I give up

It’s what – 10 years or more? – since we began to wonder when web technologies such as RSS, wikis and social bookmarking sites would be widely adopted by most working scientists, to further their productivity.

The email that I received today which began “I’ve read 3 interesting papers” and included 1 .doc, 3 .docx and 4 .pdf files as attachments is indicative of the answer to this question, which is “not any time soon.”

I’ve given up trying to educate colleagues in best practices. Clearly, I’m the one with the problem, since this is completely normal, acceptable behaviour for practically everyone that I’ve ever worked with. Instead, I’m just waiting for them to retire (or die). I reckon most senior scientists (and they’re the ones running the show) are currently aged 45-55. So it’s going to be 10-20 years before things improve.

Until then, I’ll just have to keep deleting your emails. Sorry.

If you must send me an Excel spreadsheet…

…please, try to follow these simple guidelines.

1. Don’t bother to format the cells
Where possible, I will not open your spreadsheet in a spreadsheet application. If I do, it will be only to marvel at the horror, then export it as rapidly as possible to a delimited text file. I do not care about the font, the font size or the font weight. I do not care whether there are grid lines around the cells. I especially do not care about cells which you have highlighted using some arbitrary (and unexplained) colour scheme.

2. No multiple tables
If you include multiple “tables” on one sheet, separated by blank rows, there is a good chance that I will not notice them. If you include multiple tables on multiple “sheets”, there is an excellent chance that I will not notice them.

3. Be consistent
If you must use confusing, abbreviated terms for your row and column names, at least keep them consistent.
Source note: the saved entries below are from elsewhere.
end Sys2Proof.Machine
end

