/-- Half the width of a signal's spectral main lobe, Hz: its chip rate; with the subcarrier's for the BOC(1,1) signals and AltBOC, and the rate of
the multiplexed stream for the time-multiplexed ones (log 10). -/
def lobeHalf (x : Channel) : Nat :=
  let i := chanSig x
  if [0x02, 0x11, 0x22, 0x42].contains x.signal then 2 * i.chipHz
  else if x.signal = 0x14 then 25575000
  else if [0x03, 0x43, 0x45].contains x.signal then 2 * i.chipHz
  else i.chipHz

/-- The main lobe comes within five notch widths, 5 fs 2^-WIDTH / pi, of the centre of an engaged notch, as the complex samples hold both (03 R110,
R116, R120). -/
def nearNotch (s : State) (a : Nat) (x : Channel) : Bool :=
  let i := (chanSig x).slice
  (upto 4).any (fun n =>
    let y := notchOf s a i n
    y.engaged && decide ((offsetGap i (chanOffset x) (y.est / 65536) - lobeHalf x) * 314159265358979 * 2 ^ y.width
      ≤ 5 * sliceRate i * 100000000000000))

/-- FLAGS of an aperture record (07 R293). -/
def recordFlags (s : State) (c a : Nat) (m : Option RawMeas) : Nat :=
  let x := caOf s c a
  let noCp := match m with
    | some v => v.cp.isNone
    | none => true
  b2n x.slipSince + 2 * b2n (x.state == 3) + 4 * b2n ((chanOf s c).anchor == a) + 8 * b2n (aprOf s a).inFault
    + 16 * b2n (nearNotch s a (chanOf s c) || (aprOf s a).faults.testBit 1 || (aprOf s a).faults.testBit 4)
    + 32 * b2n (m.isSome && recFailed x.dump) + 64 * b2n (lateRecord s c a) + 128 * b2n (m.isSome && recBlanked x.dump)
    + 256 * b2n (x.lagLimit || x.resLimit) + 512 * b2n (calValue s.cal.table a (sliceOfSignal (chanOf s c).signal)).isSome
    + 1024 * b2n (x.state == 4) + 2048 * b2n noCp

/-- The 24-byte record of an aperture, relative to the head's reference values. -/
def recordBytes (s : State) (c a : Nat) (ref : RawMeas) : List Byte :=
  let x := caOf s c a
  let ch := chanOf s c
  let m := rawMeasOf s c a
  let d := match m with
    | some v => (v.pr - ref.pr, (match v.cp with | some p => p - ref.cp.getD 0 | none => 0), roundDiv (v.dopp - ref.dopp) 1000)
    | none => (0, 0, 0)
  let sds := match m with
    | some _ => Config.measSd ch.signal x.cn0 ch.cfg.resBw ch.cfg.dllBw
    | none => (0, 0)
  le 1 a ++ le 1 x.state ++ le 2 (recordFlags s c a m) ++ le 2 x.cn0 ++ le 2 (lockS s x) ++ leI 4 d.1 ++ leI 4 d.2.1
    ++ leI 2 d.2.2 ++ le 1 x.slips ++ le 1 (sliceOf s a (sliceOfSignal ch.signal)).ji ++ le 1 x.mpDelay ++ leI 1 x.mpValue
    ++ le 1 sds.1.toNat ++ le 1 sds.2.toNat

/-- The reference values of an entry: those of its first aperture, whichever the others are. Without its record they are those of the latched NCOs, with
no discriminator; without a valid carrier phase CP_REF has the integer that a carrier phase starting here would get (07 R287, R292; log 64). -/
def entryRef (s : State) (c : Nat) : RawMeas :=
  let a := (chanAprs s c).headD 0
  let pr := refRange s c
  let cp := replicaPhase s s.cal.table c a + (if recordIn s c a then phaseDisc s c a else 0)
  let n := (caOf s c a).cpInt.getD (roundDiv (rangeCycles (chanOf s c) (pr + prShift s c) - cp) 65536)
  { pr := pr, cp := some (cp + 65536 * n), dopp := rawDoppler s c a }

/-- A channel entry (07 R292); PR is ambiguous until the week is known (07 R288). -/
def entryBytesOf (s : State) (c : Nat) : List Byte :=
  let x := chanOf s c
  let as := chanAprs s c
  let ref := entryRef s c
  let flags := b2n x.provisional + 2 * b2n x.halfResolved + 4 * b2n x.commonNow + 8 * b2n x.corrChange + 16 * b2n x.anchorChanged
    + 32 * b2n x.sync + 64 * b2n (!x.weekKnown)
  le 1 c ++ le 1 x.signal ++ le 1 x.sv ++ le 1 x.anchor ++ le 2 flags ++ le 1 as.length ++ le 1 (chanCode x.state)
    ++ leI 8 (ref.pr + prShift s c) ++ leI 8 (ref.cp.getD 0) ++ leI 4 (roundDiv ref.dopp 100) ++ le 1 x.cohNow ++ le 1 (caOf s c x.anchor).dll.1
    ++ zeros 2 ++ as.flatMap (fun a => recordBytes s c a ref)

/-- The channels that have an entry. -/
def entryChannels (s : State) (prov : Bool) : List Nat :=
  (upto 192).filter (fun c => chanRan s c && (prov || !(chanOf s c).provisional))

/-- The chain status of what is made from the records of channels (01 R36). -/
def recordsChain (s : State) (cs : List Nat) : Nat :=
  cs.foldl (fun m c => (chanAprs s c).foldl (fun m a => if recordIn s c a then m ||| recChain (caOf s c a) else m) m) 0

/-- The MSG_EPOCH messages of an epoch, with or without provisional channels: group, chain status and payload (07 R291, R294). `residue` has a
bit for each group whose engine values fail their check (01 R32, stage 5). -/
def epochPayloads (s : State) (residue : BitVec 24) (prov : Bool) : List (Nat × Nat × List Byte) :=
  let cs := entryChannels s prov
  let gs := (upto 24).filter (fun g => cs.any (fun c => c / 8 == g))
  let gs := if gs.isEmpty then [0] else gs
  let base := b2n (s.cal.epochLabel == some s.epochMs) + 4 * b2n (timeBroken s) + 8 * b2n (isTulEpoch s) + 16 * b2n (timeUnset s)
  gs.map (fun g =>
    let here := cs.filter (fun c => c / 8 == g)
    let last := gs.getLastD 0 == g
    (g, recordsChain s here ||| 32 * b2n (residue.toNat.testBit g),
      le 8 s.epochMs ++ le 2 s.cal.table.id ++ le 1 (base + 2 * b2n last) ++ le 1 g ++ le 1 here.length ++ zeros 1
        ++ le 2 s.rates.rateHz ++ here.flatMap (entryBytesOf s)))

/-- Port `p` admits provisional measurement records (12 R489). -/
def provPort (s : State) (p : HostPort) : Bool := (tget 0 s.ecsol.filters (portIdx p)).testBit 0

/-- Note that a target has received the provisional entries of an epoch. -/
def noteProv (target : Nat) (cs : List Nat) (s : State) : State :=
  foldS (fun c t => { t with acq.provSent := tmod [] t.acq.provSent (32 * c + target) (· ++ [t.epochMs]) }) cs s

/-- Send one variant of the epoch's messages to the targets that it is for. -/
def sendEpoch (prov : Bool) (pl : List (Nat × Nat × List Byte)) (s : State) : State :=
  foldS (fun (x : Nat × Nat × List Byte) t =>
    let m : Msg := { msg2 t 0x81 0x07 x.1 x.2.2 with chain := x.2.1 }
    let ps := (routedPorts t m).filter (fun p => provPort t p == prov)
    let t := postToPorts m ps t
    let t := deliverMsg (fun r => r.kind == 2 && r.filter.testBit x.1) 0x81 0x07 x.1 x.2.1
      (fun f => if f.testBit 0 = prov then some x.2.2 else none) t
    if prov then
      let cs := (entryChannels t true).filter (fun c => c / 8 == x.1 && (chanOf t c).provisional)
      let t := foldS (fun p u => noteProv (portIdx p) cs u) ps t
      foldS (fun k u =>
        if (coreFilter u k).testBit 0 && corePlaced (coreOf u k)
            && (upto 4).any (fun n => (subRing (coreOf u k) n).kind == 2 && (subRing (coreOf u k) n).filter.testBit x.1) then
          noteProv (16 + k) cs u
        else u) (upto 16) t
    else t) pl s

/-- The cutoffs of a measurement epoch come once each, in their order: this one has not come yet (07 R284, R315). -/
def cutDue (s : State) (n : Nat) : Bool := isMeasEpoch s && decide (s.meas.cut < n)

/-- The marks of a channel that a raw cutoff ends: slips since the last measurement epoch (07 R293). -/
def clearSlips (x : Channel) : Channel := x.mapAprs (fun y => { y with slipSince := false })

/-- RAW_CUTOFF (07 R284, R289, R291, R294): the raw measurements of a measurement epoch leave. -/
def rawCutoff (residue : BitVec 24) (s : State) : State :=
  if !cutDue s 1 then s
  else
    let s := readRecords { s with meas.cut := 1 }
    let cs := entryChannels s true
    let late := cs.any (fun c => (chanAprs s c).any (lateRecord s c))
    let s := if late then logErr 0x43 2 0x07 0 s else s
    let full := epochPayloads s residue true
    let s := foldS (fun (m : Nat × Nat × List Byte) t => logChain (32 * b2n (residue.toNat.testBit m.1)) 0x07 m.1 t) full s
    let filtered := epochPayloads s residue false
    let s := foldS (fun c t => if (chanOf t c).provisional ∧ (chanOf t c).firstMs.isNone then
      modChan c (fun x => { x with firstMs := some t.epochMs }) t else t) cs s
    foldS (fun c t => modChan c clearSlips t) cs (sendEpoch false filtered (sendEpoch true full s))

/-! ### MSG_PVT (07 R290, R295, R296) -/

/-- The aperture whose position is solved; none = it does not run. -/
def pvtPoint (s : State) : Option Nat :=
  if s.meas.nav.point = 255 then (upto 24).find? (aprRan s)
  else if aprRan s s.meas.nav.point then some s.meas.nav.point else none

/-- A satellite is not below an elevation mask; one whose elevation is not known is not masked. -/
def aboveMask (s : State) (mask : Nat) (x : Channel) : Bool := match elevOf s x.signal x.sv with
  | some e => decide ((mask : Int) ≤ e)
  | none => true

/-- The channels whose measurements on aperture `p` the position engine takes, but for the state of their records (07 R288, R290). -/
def pvtWanted (s : State) (p : Nat) : List Nat :=
  let n := s.meas.nav
  (upto 192).filter (fun c =>
    let x := chanOf s c
    chanRan s c && !x.provisional && x.weekKnown && x.aprMask.testBit p && !(aprOf s p).inFault && n.systems.testBit (systemOf x.signal)
      && decide (10 * n.cn0 ≤ (caOf s c p).cn0) && aboveMask s n.elev x)

/-- The input that a channel gives. -/
def pvtInput (s : State) (p c : Nat) : PvtInput :=
  let x := chanOf s c
  { signal := x.signal, sv := x.sv, pr := rawRange s c p, dopp := rawDoppler s c p,
    cp := if (caOf s c p).state = 3 then carrierPhase s s.cal.table c p else none, cn0 := (caOf s c p).cn0 }

/-- The best FIX that a MODE reaches, with and without corrections in use (07 R295, R296). -/
def modeFix (mode : Nat) (corr : Bool) : Nat :=
  if mode = 0 then 1 else if mode = 1 then 2 else if !corr then 1 else if mode = 2 then 3 else 5

/-- The age of the corrections held, s; none = none are held for the source in force. -/
def corrAge (s : State) : Option Nat := if s.meas.nav.corrSrc = 0 then none else s.meas.corr.lastMs.map (fun t => (s.ms - t) / 1000)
When you suddenly switch from “Patient ID” to “MCO_ID”, or from “Tissue Bank ID” to “TB ID” but leave everything else the same, I (and my software) assume that you’re talking about something different.

4. Yes/No = 1/0
Would it kill you to think as hard about the type and structure of your data as the data itself? If your variable takes one of two values in a “yes/no” fashion, the best representation is 1 or 0. That goes for “wt/mut” too. If you must use “Y/N”, don’t suddenly switch to “Yes/No” (or case-sensitive variations thereof) just because you feel like it.

5. If it doesn’t exist, it shouldn’t be there
Just leave the cell blank. I don’t want to see “n/a”, “NA”, “?”, “-” or anything else.

6. What belongs with what?
Have you noticed that certain bits of your data belong with other bits? For example, you can take several samples from a patient and do several experiments using those samples? Perhaps you’ve heard the term “relational data”? Well, that’s what it means.

If you could find a way to highlight those relations in your spreadsheet (no, not using coloured cells please), it would really help. On second thoughts: why don’t you come and see me before collecting your data? We’ll design a database together. You might even realise why I hate your stupid spreadsheets so much.